The encoding and decoding of the tar format is completely pure. It uses an intermediate data structure and pure operations on it. This gives the API great flexibility without requiring a large number of primitives since it is possible to inspect, consume or modify the intermediate representation before doing an IO operation like packing or unpacking.

Most operations are on lazy sequences

The API is fairly compositional yet allows constant space operations in many cases because it uses lazy sequences. This matches the tar format quite well which is designed to be processed linearly and using constant space.

API partitioned into "simple" and "full" modules.

Christian complained that my original API was too complex. The problem is that unfortunately the tar format is more complex than we would wish and some applications do need to know about some of the details. In particular some applications need to know the format in use (V7, USTAR or GNU) and need access to meta-data like permissions and timestamps.

The solution we arrived at is the partition. Use cases that need more can import an extra module to get access to the details of what a tar Entry actually consists of.

API allows constant-space operations and pure exception handling.

There is no need to use exceptions (catch) to handle errors in decoding tar files. It can be done purely. At the same time it is possible to process large tar files in constant space; e.g. create / extract. This is done using the Entries type which is essentially a list data type but with an extra alternative for decoding errors.
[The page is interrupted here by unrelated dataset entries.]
set_option maxRecDepth 4000 in
/-- The commands of the GZ8: one constructor per row of spec/opcode_table.json, in the table's order. -/
inductive Instr where
  | seam (i : SeamIn)
  | figureFinish (g : GroupIx) (cycles : Nat)
  | spillStop (g : GroupIx)
  | throttleSet (t : TarnIx)
  | throttleLift (t : TarnIx)
  | scheduleSwap
  | mapChangeApply
  | ruleChangeDrained
  | scrubComplete (r : Resource)
  | phaseApply
  | phaseTimeout
  | hostSetApply
  | beatFlit (n : LinkIx) (flit : Bytes) (arrivalPs : Ps)
  /-- The flit, and the times of its arrival and of the answer's departure. -/
  | delayReq (n : LinkIx) (flit : Bytes) (stamps : Ps × Ps)
  /-- The flit's header and the rest of it, and the follower's times of departure and arrival. -/
  | delayResp (n : LinkIx) (header rest : Bytes) (t1 t4 : Ps)
  | domainJoin (offsetNs : Nat)
  | leaderLoss
  | beatInPulse (widthNs : Nat) (offsetNs : Int)
  | pinHoldover (missed : Nat) (periodErrPpm : Nat)
  | pinHoldoverExit
  | sqDoorbell (t : TarnIx) (q : QpIx) (value : BitVec 32)
  | cqDoorbell (t : TarnIx) (q : QpIx) (value : BitVec 32)
  | qpEnable (t : TarnIx) (q : QpIx) (value : BitVec 32)
  | qpDisable (t : TarnIx) (q : QpIx) (value : BitVec 32)
  | advEnable (t : TarnIx) (value : BitVec 32)
  | advDisable (t : TarnIx) (value : BitVec 32)
  | advHeadWrite (t : TarnIx) (value : BitVec 32)
  | beatRead (r : BarRead)
  | registerWrite (f : Func) (reg : RegAt) (width : Nat) (value : BitVec 64)
  | flr (t : TarnIx)
  | busMasterEnable (t : TarnIx) (on : Bool)
  | msixUnmask (t : TarnIx) (v : Fin 64)
  | dmaCompletion (target : DmaTarget) (r : DmaResult)
  | completionTimeout (target : DmaTarget)
  | perstAssert (p : Port)
  | perstRelease (p : Port)
  | portLinkDown (p : Port)
  | configRetry (r : ConfigRead)
  | rekeyDue (t : TarnIx) (session : BitVec 32)
  | sessionExhausted (t : TarnIx) (session : BitVec 32)
  | bounceTagFailureLimit (t : TarnIx) (session : BitVec 32)
  | doeDiscovery (f : Func) (index : Nat)
  | getVersion (f : Func)
  | getCapabilities (f : Func)
  | negotiateAlgorithms (f : Func) (offer : AlgOffer)
  | getDigests (f : Func)
  | getCertificate (f : Func) (slot : Nat) (offset length : Nat)
  | challenge (f : Func) (slot : Nat) (nonce : Bytes)
  | getMeasurements (f : Func) (index : Nat) (nonce : Bytes)
  | keyExchange (f : Func) (summaryType : BitVec 8) (reqSessionId : BitVec 16) (exchangeData : Bytes)
  | finish (f : Func) (session : BitVec 32) (verifyOk : Bool)
  | keyUpdate (f : Func) (session : BitVec 32)
  | endSession (f : Func) (session : BitVec 32)
  | spdmUnsupported (f : Func) (code : BitVec 8)
  | nop (uid : Nat)
  | ledgerRead (uid : Nat)
  | changeSubmit (uid : Nat)
  | changeStatus (uid : Nat)
  | tallyRead (uid : Nat)
  | reportGet (uid : Nat)
  | bistRun (uid : Nat)
  | bistComplete (u : UnitId) (code : Nat) (r : BistResult)
  | keyLoad (uid : Nat)
  | keyUnload (uid : Nat)
  | keyReplace (uid : Nat)
  | keyReplaceCommit (j : Fin 16)
  | keyJournalIdle (j : Fin 16)
  | parentInvalidate (uid : Nat)
  | copy (uid : Nat)
  | modelLoad (uid : Nat)
  | microprogLoad (uid : Nat)
  | submitGraph (t : TarnIx) (q : QpIx)
  | bounceSetup (uid : Nat)
  | roundOpen (uid : Nat)
  | roundOpened (t : TarnIx) (round : BitVec 32)
  | contribSubmit (uid : Nat)
  | recordArrival (t : TarnIx) (round : BitVec 32) (slot : Nat)
  | foldComplete (t : TarnIx) (round : BitVec 32) (slot : Nat)
  | stageTimeout (t : TarnIx) (round : BitVec 32) (slot : Nat)
  | recordIntakeResume (t : TarnIx)
  | sharesSubmit (uid : Nat)
  | shareEntry (t : TarnIx) (round : BitVec 32)
  | rebuildComplete
  | kaeJobComplete (t : TarnIx) (job : Nat)
  | maskCorrectionDone (t : TarnIx) (round : BitVec 32) (corr : Nat)
  | roundClose (uid : Nat)
  | close (t : TarnIx) (round : BitVec 32)
  | roundLeaveClosed (t : TarnIx) (round : BitVec 32)
  | roundRelease (t : TarnIx) (round : BitVec 32)
  | unmaskTimeout (t : TarnIx) (round : BitVec 32)
  | roundAbort (uid : Nat)
  | roundRegionScrubbed (t : TarnIx) (round : BitVec 32)
  | roundStatus (uid : Nat)
  | certRead (uid : Nat)
  | combineAttach (uid : Nat)
  | combineConfirm (t : TarnIx) (round : BitVec 32) (member : Nat) (planDigest descDigest : Bytes)
  | combineAttachTimeout (uid : Nat)
  | leaderCloseMessage (t : TarnIx) (round : BitVec 32)
  | combineData (t : TarnIx) (round : BitVec 32) (member : Nat) (bitmap image : Bytes)
  | memberMissing (t : TarnIx) (round : BitVec 32) (member : Nat)
  | memberOrphanAbort (t : TarnIx) (round : BitVec 32)
  | leaderAbortMessage (t : TarnIx) (round : BitVec 32)
  | memoryRequest (g : GroupIx) (tile : TileIx)
  | reelCommand (g : GroupIx) (tile : TileIx)
  | atomicRequest (g : GroupIx) (tile : TileIx)
  | patrolScrub (s : StackIx) (c : ChanIx) (offset : Nat) (outcome : Nat)
  | targetedRefresh (s : StackIx) (c : ChanIx) (row : Nat) (activations : Nat)
  | cxlMemAccess (p : Port) (t : TarnIx) (offset : Nat) (req : CxlReq)
  | cxlSnoop (p : Port) (line : Nat)
  | linkSignalDetect (n : LinkIx)
  | linkTrained (n : LinkIx)
  | trainingTimeout (n : LinkIx)
  | trainingRetry (n : LinkIx)
  | helloReceived (n : LinkIx) (flit : Bytes)
  | helloTimeout (n : LinkIx)
  | fecLockLoss (n : LinkIx)
  | drainTimeout (n : LinkIx)
  | dataFlit (n : LinkIx) (flit : Bytes)
  | nakReceived (n : LinkIx) (flit : Bytes)
  | replayTimeout (n : LinkIx)
  | ackDeadline (n : LinkIx)
  | linkTagFailureLimit (n : LinkIx)
  | remoteWrite (n : LinkIx)
  | remoteAtomic (n : LinkIx)
  | remoteRead (n : LinkIx)
  | readData (n : LinkIx)
  | done (n : LinkIx)
  | refused (n : LinkIx)
  | messageForward (n : LinkIx)
  | remoteResponseTimeout (tag : BitVec 32)
  | linkKeyAgreement (n : LinkIx) (p : LinkPartner)
  | linkKeyReplace (n : LinkIx)
  | linkSessionRenew (n : LinkIx) (p : LinkPartner)
  | laneFault (n : LinkIx) (lane : Fin 8)
  | routeUpdate
  | recordPart (n : LinkIx) (frame : Bytes) (fcsOk : Bool)
  | tileFault (tile : Fin 128)
  | sparePlaced (quadrant : Fin 4)
  | channelRetire (s : StackIx) (c : ChanIx)
  | channelCopyDone (s : StackIx) (c : ChanIx)
  | channelLost (s : StackIx) (c : ChanIx)
  | reelUnitFault (s : StackIx) (c : ChanIx)
  | basinLaneFault (j : LaneIx)
  | kaeCoreFault (core : Fin 64)
  | fieldUnitFault
  | controlCoreFault (core : Fin 8)
  | firmwareFault
  | firmwareRestart
  | fatalFault
  | errorRateRetire (u : UnitId) (count : Nat)
  | sysReset
  | sysResetRelease
  | firstBeat
  | brownOut
  | sysClkStop
  | refclkStop (p : Port)
  | spwRefclkStop (k : Fin 3)
  | thermtrip (tj : Int)
  | tamper (c : TamperCause)
  | batteryAbsent (vbatMv : Nat)
  | batteryRestored (vbatMv : Nat)
  | tallyCheckpointAuto
  | checkpointSigned
  | testPortInstruction (i : TestInstr)
  | tlsHandshake (anchorSlot : Nat) (clientKey : Bytes) (paramsOk : Bool)
  | getNonce (req : GmpReq)
  | telemetryRead (req : GmpReq) (items : List Nat)
  | gmpChangeSubmit (req : GmpReq) (force : Bool) (set : Bytes)
  | gmpChangeStatus (req : GmpReq) (changeId : Nat)
  | governorSet (req : GmpReq) (b : Bounds)
  | gmpBistRun (req : GmpReq) (u : UnitId) (code : Nat)
  | unitRetire (req : GmpReq) (u : UnitId)
  | linkReenable (req : GmpReq) (n : LinkIx)
  | timingSet (req : GmpReq) (mode : TimingMode) (domain : BitVec 16) (deviceNo : Fin 64) (priority : BitVec 8)
  | portSet (req : GmpReq) (x8 : Bool) (assign : List Port)
  | linkSet (req : GmpReq) (items : List LinkSetItem)
  | networkSet (req : GmpReq) (b : NetBody)
  | gmpLedgerRead (req : GmpReq) (t : TarnIx) (sel : LedgerSel) (max : Nat)
  | gmpTallyRead (req : GmpReq) (first count : Nat)
  | tallyAck (req : GmpReq) (seq : Nat)
  | checkpoint (req : GmpReq)
  | trustAdd (req : GmpReq) (keyDigest : Bytes) (roles : BitVec 4)
  | trustRemove (req : GmpReq) (slot : Nat)
  | floorSet (req : GmpReq) (t : TarnIx) (floor : Nat)
  | authoritySet (req : GmpReq) (t : TarnIx) (keys : List Bytes)
  | tagKeySet (req : GmpReq) (t : TarnIx) (ephemeral nonce ciphertext tag : Bytes)
  | parentAssign (req : GmpReq) (entry : Nat) (t : TarnIx)
  | parentFree (req : GmpReq) (entry : Nat)
  | rootBlobCreate (req : GmpReq) (entry : Nat) (usage : Nat) (label : Bytes)
  | debugSet (req : GmpReq) (sw : DebugSwitch)
  | lifecycleSet (req : GmpReq) (target : LifeCycle)
  | reprovision (req : GmpReq)
  | tamperArm (req : GmpReq) (n : Fin 4)
  | fwStage (req : GmpReq) (image : Bytes)
  | fwActivate (req : GmpReq) (kernel firmware : Bool) (drainBars : Nat)
  | firmwareDrainEnd
  | fwStatus (req : GmpReq)
  | queryDeviceIdentifiers
  | getFirmwareParameters
  | requestUpdate
  | passComponentTable (components : List Nat)
  | updateComponent (component : Nat) (image : Bytes)
  | activateFirmware
  | getStatus
  | cancelUpdateComponent
  | cancelUpdate
  | getSensorReading (sensor : Nat)
  | getStateSensorReadings (sensor : Nat)
  | operatorDrain (n : LinkIx) (complete : Bool)
  | idleFlit (n : LinkIx) (flit : Bytes)
  | leaderReleaseMessage (t : TarnIx) (round : BitVec 32)
  | tlsSessionEnd (session : Nat)
  | debugReadRequest (req : GmpReq) (kind : DebugKind) (r : Resource) (offset : Nat)
  | portLinkReturn (l : PortLink)
  | hkdfComplete (t : TarnIx) (job : Nat)
  | mainPowerApplied
  | mainPowerRemoved
  | batteryRetentionLost
  deriving DecidableEq, Repr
This same approach of marrying exceptions and lazyness is now used in the zlib package because the previous approach of using exceptions proved insufficient for some applications (notably darcs).

Evidence of consensus

The current design has been through several iterations of API review with Christian Maeder. The thread starts here: http://www.haskell.org/pipermail/libraries/2009-February/011320.html Some of the discussion is not on the public mailing list. I think we have addressed almost all the concerns that he and I raised in our discussions.

One remaining issue is that the package provides > getDirectoryContentsRecursive :: FilePath -> IO [FilePath] which might be better in System.Directory. It's pretty useful for the case of constructing a tar archive where you want to use a non-default file path mapping or if you want to filter the list of files included.

The design and implementation have also been tested in real-world use cases in the cabal-install and hackage-server programs.

The cabal-install tool uses (a bundled copy of) the tar code for:

  • the "cabal sdist" feature
  • unpacking .tar.gz cabal packages
  • the hackage index file (00-index.tar.gz)

In particular the last case is one where we need more than simply unpacking a tar file. We read and examine the index file every time the user runs the configure or install commands to discover the set of available packages.